Mesmo assim, insistimos em ir na contramão do mundo ao apostar em falsas curas prescritas em teleconsultas ou distribuídas gratuitamente por convênios e prefeituras.
Mais do que isso: as transformamos em políticas públicas divulgadas no exterior. Na abertura da última Assembleia Geral da Organização das Nações Unidas (ONU), em setembro de 2021, o presidente Jair Bolsonaro discursou: “Desde o início da pandemia, apoiamos a autonomia do médico na busca do tratamento precoce. Eu mesmo fui um desses que fez [sic] tratamento inicial”.
Sua fala e o fato de ainda tomarmos remédio contra piolho para combater um vírus, mesmo com tantas evidências contrárias a isso, seriam cômicos se não fossem trágicos.
Parece brincadeira de mau gosto dizer que o tratamento precoce funciona quando temos mais de 600 mil mortes por Covid-19 — até metade delas possivelmente evitável, se tomássemos as medidas certificadas pela ciência, que foram seguidas por outros países.

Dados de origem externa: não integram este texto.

-- ==== Sys2Proof/Config.lean ====
section
/-! DEFINITION. The parameters of the hardware with the values of rule R7, the two parameters a model
may expose (`STRICT_UNIMPL`, `VF_ALIAS_ORDER`: 92_eei_decisions.md, open-parameter table), and the one
free value, the random byte of rule R27. -/

namespace Sys2Proof.Config

/-- `MEM_SIZE`: addresses 0x000 to 0xFFF (R7, R33). -/
@[simp] abbrev memSize : Nat := 4096

/-- `PROGRAM_BASE`: where a program image is copied (R7, R44). -/
@[simp] abbrev programBase : Nat := 0x200

/-- `MAX_PROGRAM_LEN`: 4096 - 0x200 bytes (R7, R44). -/
@[simp] abbrev maxProgramLen : Nat := 3584

/-- `PC_RESET`: the entry point (R7, R28). -/
@[simp] abbrev pcReset : Word := 0x200

/-- `STACK_CAPACITY`: 16 entries for this hardware (R7, R20, D2). -/
@[simp] abbrev stackCapacity : Nat := 16

/-- `VF_ALIAS_ORDER` (R7, R79, D7): whether the result statement of `8xy5`, `8xy6`, `8xy7`, `8xyE`
reads the registers the flag statement left (`sequential`, this hardware) or those of before the
instruction (`latched`, the reading set aside). -/
inductive AliasOrder where
  | sequential
  | latched
deriving DecidableEq, Repr

/-- The parameters an instance of the machine is built with (R7). They are not architectural state
(R27): no event writes them. DESIGN CHOICE, log entry 2: a state carries those of its machine. -/
structure Params where
  /-- `STRICT_UNIMPL` (R100, D1). -/
  strictUnimpl : Bool
  /-- `VF_ALIAS_ORDER` (R79, D7). -/
  vfAliasOrder : AliasOrder
deriving DecidableEq, Repr

/-- The values rule R7 gives this hardware: lenient, sequential. -/
def Params.hardware : Params := { strictUnimpl := false, vfAliasOrder := .sequential }

/-- `random_byte()` (R27, R92, D9): the byte of the k-th draw. A free value under no law: it has no
body, so nothing can be proved of it (log entry 1). -/
opaque randomByte : Nat → Byte

end Sys2Proof.Config
end

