-- ==== Sys2Proof/Machine/Operands.lean ====
section
/-! DEFINITION. Every operand form (R55): the zero-extended address immediate, the offset target of
`Bnnn`, the registers a result statement reads (R79, D7), sprite rows and wrapped pixel coordinates
(R41, R94). Register and byte operands are `State.reg` and the field itself. -/

namespace Sys2Proof.Machine

open Sys2Proof

/-- `zext_16(nnn)` (R55, R68). -/
def zext16 (nnn : Addr) : Word := nnn.setWidth 16

/-- `zext_16(nnn) + zext_16(V[0])` (R74): at most 0x10FE, so it never wraps. -/
def State.offsetTarget (s : State) (nnn : Addr) : Word := zext16 nnn + (s.reg 0).setWidth 16

/-- The registers the result statement of a flag-writing instruction reads (R79, D7): those the flag
statement left (`flagged`), or under `latched` those of before the instruction. -/
def State.resultSource (s flagged : State) : State :=
  match s.params.vfAliasOrder with
  | .sequential => flagged
  | .latched => s

/-- The shape of `8xy5`, `8xy6`, `8xy7`, `8xyE`: `V[0xF] <- f; V[x] <- result; advance(2)`, in that
order (R79). -/
def State.flagThenResult (f : Bool) (x : Reg) (result : State → Byte) (s : State) : State :=
  let flagged := s.setVF f
  (flagged.setReg x (result (s.resultSource flagged))).advance 2

/-- Whether the last of `n` sprite bytes at `I` lies above 0xFFF; `n = 0` reads nothing (R41). -/
def State.spriteOutOfRange (s : State) (n : Nibble) : Bool :=
  decide (1 ≤ n.toNat ∧ 0xFFF < s.i.toNat + n.toNat - 1)

/-- The `n` bytes of memory from `I` on, first row first (R41, R94). -/
def State.spriteRows (s : State) (n : Nibble) : List Byte :=
  (List.range n.toNat).map (fun r => Memory.read s.mem (s.i.toNat + r))

/-- Column of a sprite pixel: `(px + col) mod 64` (R94). -/
def wrapColumn (px : Byte) (col : Nat) : Fin 64 := Fin.ofNat 64 (px.toNat + col)

/-- Row of a sprite pixel: `(py + row) mod 32` (R94). -/
def wrapRow (py : Byte) (row : Nat) : Fin 32 := Fin.ofNat 32 (py.toNat + row)

end Sys2Proof.Machine
end

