-- ==== Sys2Proof/Machine/Dispatch.lean ====
section
/-! DEFINITION. `exec`: the meaning of each instruction, one arm per constructor of `Instr`. -/

namespace Sys2Proof.Machine

open Sys2Proof

def exec (i : Instr) (s : State) : Host.Outcome State Fault Refusal :=
  match i with
  | .cls => Sys2Proof.Machine.execCls s
  | .ret => Sys2Proof.Machine.execRet s
  | .nop nnn => Sys2Proof.Machine.execNop nnn s
  | .jp nnn => Sys2Proof.Machine.execJp nnn s
  | .call nnn => Sys2Proof.Machine.execCall nnn s
  | .seImm x kk => Sys2Proof.Machine.execSeImm x kk s
  | .sneImm x kk => Sys2Proof.Machine.execSneImm x kk s
  | .seReg x y => Sys2Proof.Machine.execSeReg x y s
  | .ldImm x kk => Sys2Proof.Machine.execLdImm x kk s
  | .addImm x kk => Sys2Proof.Machine.execAddImm x kk s
  | .ldReg x y => Sys2Proof.Machine.execLdReg x y s
  | .orReg x y => Sys2Proof.Machine.execOrReg x y s
  | .andReg x y => Sys2Proof.Machine.execAndReg x y s
  | .xorReg x y => Sys2Proof.Machine.execXorReg x y s
  | .addReg x y => Sys2Proof.Machine.execAddReg x y s
  | .sub x y => Sys2Proof.Machine.execSub x y s
  | .shr x y => Sys2Proof.Machine.execShr x y s
  | .subn x y => Sys2Proof.Machine.execSubn x y s
  | .shl x y => Sys2Proof.Machine.execShl x y s
  | .sneReg x y => Sys2Proof.Machine.execSneReg x y s
  | .ldI nnn => Sys2Proof.Machine.execLdI nnn s
  | .jpV0 nnn => Sys2Proof.Machine.execJpV0 nnn s
  | .rnd x kk => Sys2Proof.Machine.execRnd x kk s
  | .draw x y n => Sys2Proof.Machine.execDraw x y n s
  | .unrecognisedU5 x y n => Sys2Proof.Machine.execUnrecognisedU5 x y n s
  | .unrecognisedU8 x y n => Sys2Proof.Machine.execUnrecognisedU8 x y n s
  | .unrecognisedU9 x y n => Sys2Proof.Machine.execUnrecognisedU9 x y n s
  | .unrecognisedUE nnn => Sys2Proof.Machine.execUnrecognisedUE nnn s
  | .unrecognisedUF nnn => Sys2Proof.Machine.execUnrecognisedUF nnn s

end Sys2Proof.Machine
end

O assunto arrefeceu na mídia a partir de 2021, apesar do pico de interesse durante a CPI da Covid (que não deu em praticamente nada por ora), mas seguiu quente por baixo dos panos. Na virada de 2021 para 2022, tivemos um novo capítulo do nosso próprio dia da marmota.
Depois de meses de disputas internas, a Comissão Nacional de Incorporação de Novas Tecnologias (Conitec) passou a contraindicar oficialmente o uso de azitromicina, cloroquina, ivermectina e companhia.
O órgão, responsável por recomendar ou não a inclusão de medicamentos e procedimentos no Sistema Único de Saúde (SUS), é a maior referência sobre o assunto.
A decisão, contudo, foi derrubada por decreto por Hélio Angotti, à época secretário de Ciência, Tecnologia e Inovação (SCTIE), órgão ao qual a Conitec é vinculada. Angotti, desde junho de 2020, se movimenta para transformar o kit em protocolo terapêutico oficial do Ministério da Saúde.
Como justificativa, o secretário apresentou uma nota técnica assinada por ele mesmo (que é oftalmologista), em que afirma haver mais provas sólidas a favor da cloroquina do que para as vacinas — o que, obviamente, não procede.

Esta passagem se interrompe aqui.